Head dim too small under quantisation	Quantising to int8 hurts a lot.	Each head has d_h = d/h. For small d_h (e.g. 64), int8 quantisation has poor resolution. Larger d_h is more quant-robust → fewer heads, larger heads, GQA-style.
`1/math.sqrt(d_k)` vs `math.sqrt(1/d_k)`	Subtle training instability in fp16.	For small d_k, `1/d_k` can underflow in fp16; `1/math.sqrt(d_k)` is the safe form. Equivalent in fp32 but not in low precision.

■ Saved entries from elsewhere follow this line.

-- ==== Sys2Proof/Machine/Payload.lean ====
section
/-! DEFINITION. The closed form of a whole operation (42_pixel_streamer.md Part 3): `payload` (R152), `chunks` (R153), the
writes an operation issues when none fails (R154) and how many transitions it takes (R159). The step relation does not
use these; statements compare it with them. -/

namespace Sys2Proof.Machine

/-- `n` steps, stopping at the first fault or refusal: the host's run of the machine. -/
def run (n : Nat) (s : State) : Host.Outcome State Fault Refusal := Host.Core.run Sys2Proof.core n s

/-- The wire bytes of elements 0 .. n − 1 in index order. -/
def payloadPrefix (order : ByteOrder) (n : Nat) (pix : Nat → Pixel) : List Byte :=
  (List.range n).flatMap fun i => wordBytes order (pixelWord (pix i))

/-- `payload(W, H, PIX)` (42_pixel_streamer.md R152). -/
def payload (order : ByteOrder) (w h : Nat) (pix : Nat → Pixel) : List Byte := payloadPrefix order (w * h) pix

/-- How many chunks `n` bytes make: `⌈n / C⌉` (42_pixel_streamer.md R153, R156). -/
def chunkCount (n c : Nat) : Nat := (n + c - 1) / c

/-- `chunks(s, C)`: chunk k is `s[k×C .. min((k+1)×C, |s|))` (42_pixel_streamer.md R153). -/
def chunks (s : List Byte) (c : Nat) : List (List Byte) :=
  (List.range (chunkCount s.length c)).map fun k => (s.drop (k * c)).take c

/-- The writes an operation issues, in order, when the transport answers every one with `ok`: the frame, and for a
DisplayBitmap the chunks of its payload (42_pixel_streamer.md R154). A data word is no operation. -/
def operationWrites (c : Config) (i : Instr) (pix : Nat → Pixel) : List (List Byte) :=
  match i with
  | .reset => [encode c.byteOrder .reset]
  | .clear => [encode c.byteOrder .clear]
  | .screenOff => [encode c.byteOrder .screenOff]
  | .screenOn => [encode c.byteOrder .screenOn]
  | .setBrightness level => [encode c.byteOrder (.setBrightness level)]
  | .displayBitmap x y w h =>
    encode c.byteOrder (.displayBitmap x y w h) :: chunks (payload c.byteOrder w.toNat h.toNat pix) c.chunkBytes
  | .pixel16 _ _ _ => []

/-- How many transitions a valid operation takes when no write fails (42_pixel_streamer.md R159): acceptance and the frame
write, and for a DisplayBitmap one per pixel, one per chunk and the settle step. -/
def operationSteps (c : Config) (i : Instr) : Nat :=
  match i with
  | .reset => 2
  | .clear => 2
  | .screenOff => 2
  | .screenOn => 2
  | .setBrightness _ => 2
  | .displayBitmap _ _ w h =>
    1 + 1 + w.toNat * h.toNat + chunkCount (2 * w.toNat * h.toNat) c.chunkBytes + 1
  | .pixel16 _ _ _ => 0

end Sys2Proof.Machine
end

Interview prompts you should be ready for

"Derive the √d_k scaling factor." (Q and K entries iid with var 1 → Q·K has var d_k, std √d_k. Without scaling, softmax saturates → vanishing gradients. Divide by √d_k to keep scores at unit variance.)
"What's the FLOP cost of a single attention layer in a 70B LLaMA at N=4k?" (d=8192, h=64. Per token: QKV+O projections ≈ 4·d² = 268 MFLOPs. Across N=4k tokens: ~1.1 TFLOPs per layer. Attention matmul (Q·K^T + A·V across all heads): ~2·N²·d ≈ 274 GFLOPs per layer per sequence. At N=4k, projections dominate. At N≈2d=16k, attention catches up. At N=32k+, attention dominates — the regime FlashAttention was designed for.)
"GQA: how does grouping save memory if compute is similar?" (GQA doesn't save compute on Q (still h heads of Q computed). It saves KV cache memory: g heads of K, V instead of h. For inference, that's the only thing that matters because KV cache dominates memory and you can serve more concurrent requests.)
"Why isn't the V projection 'data-dependent' like Q and K?" (It is! V also depends on the token. The phrasing is "Q and K determine the weights; V is what's being weighted." V is the content you're aggregating; Q,K determine the aggregation pattern. Symmetric in structure, asymmetric in role.)
"Causal mask in pseudocode — what's the shape and what value goes where?" (N×N matrix, M[i,j] = 0 if j ≤ i, -inf if j > i. Add to S before softmax. Equivalently, set A[i,j] = 0 for j > i after softmax, but that's not equivalent for variable-length sequences where you want the row to sum to 1.)
"You're inferencing a 70B model with 64k context. What's the KV cache for one request?" (MHA: 4 × 80 × 8192 × 64000 × 1 = ~167 GB. Doesn't fit on one H100. GQA-8: 21 GB. Fits. This is why long-context is GQA territory.)
"Cross-attention vs self-attention — what's different?" (Self-attention: Q, K, V all come from the same sequence. Cross-attention: Q comes from one sequence, K, V from another. Used in encoder-decoder transformers and in VLMs (Q is text, K/V is image). Architecturally identical; just different sources for the projections.)

Takeaway

Attention is a learned weighted sum where the weights come from softmax(QK^⊤ / √d_k). Multi-head splits the projection into parallel subspaces. Causal masking enforces the autoregressive constraint. The KV cache makes generation O(N) per token instead of O(N²). GQA/MQA shrink the cache at minimal quality cost. Every detail — √d_k, masking, output projection — has a precise reason. The interview signal is being able to re-derive the formula and explain what would break if you removed any single piece.